Recorded data:
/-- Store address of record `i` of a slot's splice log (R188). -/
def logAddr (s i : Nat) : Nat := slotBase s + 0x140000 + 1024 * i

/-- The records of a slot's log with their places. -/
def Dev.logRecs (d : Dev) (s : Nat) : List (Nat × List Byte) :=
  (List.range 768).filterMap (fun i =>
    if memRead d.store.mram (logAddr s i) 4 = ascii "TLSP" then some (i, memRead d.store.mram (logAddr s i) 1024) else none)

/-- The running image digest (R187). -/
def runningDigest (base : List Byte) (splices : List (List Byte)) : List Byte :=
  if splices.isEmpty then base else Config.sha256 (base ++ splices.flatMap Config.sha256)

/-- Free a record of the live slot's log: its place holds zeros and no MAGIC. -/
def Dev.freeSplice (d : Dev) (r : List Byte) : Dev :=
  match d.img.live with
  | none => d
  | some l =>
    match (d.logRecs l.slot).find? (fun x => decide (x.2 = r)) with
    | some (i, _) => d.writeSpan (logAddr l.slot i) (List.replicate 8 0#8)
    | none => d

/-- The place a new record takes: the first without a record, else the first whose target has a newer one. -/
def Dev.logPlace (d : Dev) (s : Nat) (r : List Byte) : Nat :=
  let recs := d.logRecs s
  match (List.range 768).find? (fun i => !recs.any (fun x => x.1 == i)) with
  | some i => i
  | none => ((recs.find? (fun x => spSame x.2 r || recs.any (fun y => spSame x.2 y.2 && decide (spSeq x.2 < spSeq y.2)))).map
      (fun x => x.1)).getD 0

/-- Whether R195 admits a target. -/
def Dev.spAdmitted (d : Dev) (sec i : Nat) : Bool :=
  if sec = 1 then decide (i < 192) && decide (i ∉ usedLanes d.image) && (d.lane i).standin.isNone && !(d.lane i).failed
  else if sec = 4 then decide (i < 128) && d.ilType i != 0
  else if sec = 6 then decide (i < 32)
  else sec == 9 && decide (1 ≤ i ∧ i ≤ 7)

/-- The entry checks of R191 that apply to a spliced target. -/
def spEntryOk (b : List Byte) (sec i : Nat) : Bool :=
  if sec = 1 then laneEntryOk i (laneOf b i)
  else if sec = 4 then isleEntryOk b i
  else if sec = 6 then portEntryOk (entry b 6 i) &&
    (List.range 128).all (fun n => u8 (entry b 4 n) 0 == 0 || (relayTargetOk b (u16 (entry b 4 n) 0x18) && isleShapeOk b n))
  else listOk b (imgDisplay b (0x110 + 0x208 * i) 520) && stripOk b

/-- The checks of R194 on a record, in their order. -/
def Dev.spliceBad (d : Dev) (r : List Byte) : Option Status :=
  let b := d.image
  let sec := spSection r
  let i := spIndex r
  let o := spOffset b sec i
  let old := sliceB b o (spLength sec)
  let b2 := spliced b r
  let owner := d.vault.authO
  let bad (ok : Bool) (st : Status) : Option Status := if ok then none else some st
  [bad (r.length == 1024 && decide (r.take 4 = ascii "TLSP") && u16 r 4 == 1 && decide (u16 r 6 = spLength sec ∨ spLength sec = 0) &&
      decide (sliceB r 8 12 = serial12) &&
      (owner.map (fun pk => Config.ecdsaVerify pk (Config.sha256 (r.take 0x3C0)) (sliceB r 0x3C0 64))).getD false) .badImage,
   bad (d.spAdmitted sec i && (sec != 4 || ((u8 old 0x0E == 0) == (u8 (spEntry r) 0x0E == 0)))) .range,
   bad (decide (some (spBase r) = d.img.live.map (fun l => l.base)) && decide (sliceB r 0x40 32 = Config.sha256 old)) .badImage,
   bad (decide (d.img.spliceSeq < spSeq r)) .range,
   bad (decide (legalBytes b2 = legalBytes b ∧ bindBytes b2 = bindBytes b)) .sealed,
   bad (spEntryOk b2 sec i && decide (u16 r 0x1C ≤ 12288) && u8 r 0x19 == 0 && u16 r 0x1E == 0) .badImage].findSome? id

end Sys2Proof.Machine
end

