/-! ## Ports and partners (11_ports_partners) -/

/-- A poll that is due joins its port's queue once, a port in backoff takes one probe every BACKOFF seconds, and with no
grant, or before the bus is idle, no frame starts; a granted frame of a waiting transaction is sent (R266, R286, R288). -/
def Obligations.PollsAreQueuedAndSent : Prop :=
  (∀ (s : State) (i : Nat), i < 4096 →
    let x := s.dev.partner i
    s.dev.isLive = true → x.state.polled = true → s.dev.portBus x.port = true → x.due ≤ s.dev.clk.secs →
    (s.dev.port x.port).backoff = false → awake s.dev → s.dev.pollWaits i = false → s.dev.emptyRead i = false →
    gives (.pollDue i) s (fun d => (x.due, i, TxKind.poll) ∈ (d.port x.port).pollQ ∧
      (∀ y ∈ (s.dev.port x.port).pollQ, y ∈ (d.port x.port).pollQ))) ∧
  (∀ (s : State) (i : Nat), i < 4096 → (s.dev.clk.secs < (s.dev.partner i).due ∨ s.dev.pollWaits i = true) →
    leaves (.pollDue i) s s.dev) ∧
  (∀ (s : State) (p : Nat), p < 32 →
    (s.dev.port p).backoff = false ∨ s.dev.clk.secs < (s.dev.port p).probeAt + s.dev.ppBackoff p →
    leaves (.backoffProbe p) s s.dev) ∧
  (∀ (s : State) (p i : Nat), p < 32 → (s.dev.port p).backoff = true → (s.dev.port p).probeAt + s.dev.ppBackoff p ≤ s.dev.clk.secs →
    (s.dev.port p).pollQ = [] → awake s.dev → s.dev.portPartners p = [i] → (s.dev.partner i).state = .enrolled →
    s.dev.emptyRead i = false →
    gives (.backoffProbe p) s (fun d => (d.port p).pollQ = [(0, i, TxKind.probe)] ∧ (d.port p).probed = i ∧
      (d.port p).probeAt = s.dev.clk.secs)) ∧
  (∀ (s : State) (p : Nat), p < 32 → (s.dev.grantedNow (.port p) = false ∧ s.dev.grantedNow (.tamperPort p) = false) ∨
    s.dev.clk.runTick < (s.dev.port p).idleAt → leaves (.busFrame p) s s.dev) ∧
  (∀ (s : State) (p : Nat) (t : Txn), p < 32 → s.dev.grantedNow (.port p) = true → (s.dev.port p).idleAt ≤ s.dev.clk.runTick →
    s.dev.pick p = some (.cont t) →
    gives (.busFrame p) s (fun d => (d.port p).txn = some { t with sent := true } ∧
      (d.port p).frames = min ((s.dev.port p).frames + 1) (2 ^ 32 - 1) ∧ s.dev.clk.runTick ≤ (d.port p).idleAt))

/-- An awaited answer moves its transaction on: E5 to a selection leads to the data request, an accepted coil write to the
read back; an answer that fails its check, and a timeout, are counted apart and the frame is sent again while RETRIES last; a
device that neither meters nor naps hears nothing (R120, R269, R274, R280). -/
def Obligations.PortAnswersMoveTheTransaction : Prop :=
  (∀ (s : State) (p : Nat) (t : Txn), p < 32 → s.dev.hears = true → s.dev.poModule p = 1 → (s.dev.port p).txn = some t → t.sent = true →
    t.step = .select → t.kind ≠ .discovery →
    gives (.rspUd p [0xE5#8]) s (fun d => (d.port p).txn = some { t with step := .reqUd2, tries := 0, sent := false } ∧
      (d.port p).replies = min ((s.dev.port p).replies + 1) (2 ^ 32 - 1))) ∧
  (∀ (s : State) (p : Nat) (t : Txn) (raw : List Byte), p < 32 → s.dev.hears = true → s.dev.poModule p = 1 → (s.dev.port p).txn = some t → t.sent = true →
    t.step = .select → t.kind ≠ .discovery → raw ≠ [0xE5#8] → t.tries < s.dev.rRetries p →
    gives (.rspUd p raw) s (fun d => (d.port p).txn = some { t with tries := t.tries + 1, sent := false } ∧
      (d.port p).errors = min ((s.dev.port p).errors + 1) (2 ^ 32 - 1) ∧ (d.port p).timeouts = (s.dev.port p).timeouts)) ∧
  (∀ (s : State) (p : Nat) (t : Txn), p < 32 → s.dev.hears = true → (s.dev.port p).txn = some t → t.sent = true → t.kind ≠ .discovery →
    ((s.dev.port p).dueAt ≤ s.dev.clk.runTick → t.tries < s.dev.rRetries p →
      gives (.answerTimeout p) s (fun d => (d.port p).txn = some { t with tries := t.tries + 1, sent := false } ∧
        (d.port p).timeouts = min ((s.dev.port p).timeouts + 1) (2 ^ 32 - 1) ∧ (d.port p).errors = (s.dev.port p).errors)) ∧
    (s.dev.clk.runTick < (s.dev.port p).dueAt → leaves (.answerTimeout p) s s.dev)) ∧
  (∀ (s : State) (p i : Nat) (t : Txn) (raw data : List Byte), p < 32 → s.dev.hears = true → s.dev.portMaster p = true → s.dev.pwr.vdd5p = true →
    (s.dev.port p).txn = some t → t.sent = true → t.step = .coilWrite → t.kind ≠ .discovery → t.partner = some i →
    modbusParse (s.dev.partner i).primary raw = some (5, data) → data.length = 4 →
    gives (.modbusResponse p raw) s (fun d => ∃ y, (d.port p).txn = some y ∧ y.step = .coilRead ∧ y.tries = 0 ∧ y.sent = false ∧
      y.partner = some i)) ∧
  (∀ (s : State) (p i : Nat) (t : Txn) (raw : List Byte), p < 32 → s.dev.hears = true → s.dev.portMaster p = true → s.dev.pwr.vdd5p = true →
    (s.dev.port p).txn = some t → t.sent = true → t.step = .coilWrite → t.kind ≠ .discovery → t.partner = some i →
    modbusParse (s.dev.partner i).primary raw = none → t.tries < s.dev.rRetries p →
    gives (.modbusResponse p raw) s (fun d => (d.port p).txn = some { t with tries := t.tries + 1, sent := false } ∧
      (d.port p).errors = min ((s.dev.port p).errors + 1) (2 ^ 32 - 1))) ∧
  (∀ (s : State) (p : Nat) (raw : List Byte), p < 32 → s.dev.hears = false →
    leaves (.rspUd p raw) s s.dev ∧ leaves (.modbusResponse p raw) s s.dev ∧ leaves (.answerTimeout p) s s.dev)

**Work task:** Give back, word for word, only the lines above from the line holding "< spSeq y.2)))).map" to the line holding "if sec = 1 then decide", both included.

**Solved problem:**
  | none => ((recs.find? (fun x => spSame x.2 r || recs.any (fun y => spSame x.2 y.2 && decide (spSeq x.2 < spSeq y.2)))).map
      (fun x => x.1)).getD 0

/-- Whether R195 admits a target. -/
def Dev.spAdmitted (d : Dev) (sec i : Nat) : Bool :=
  if sec = 1 then decide (i < 192) && decide (i ∉ usedLanes d.image) && (d.lane i).standin.isNone && !(d.lane i).failed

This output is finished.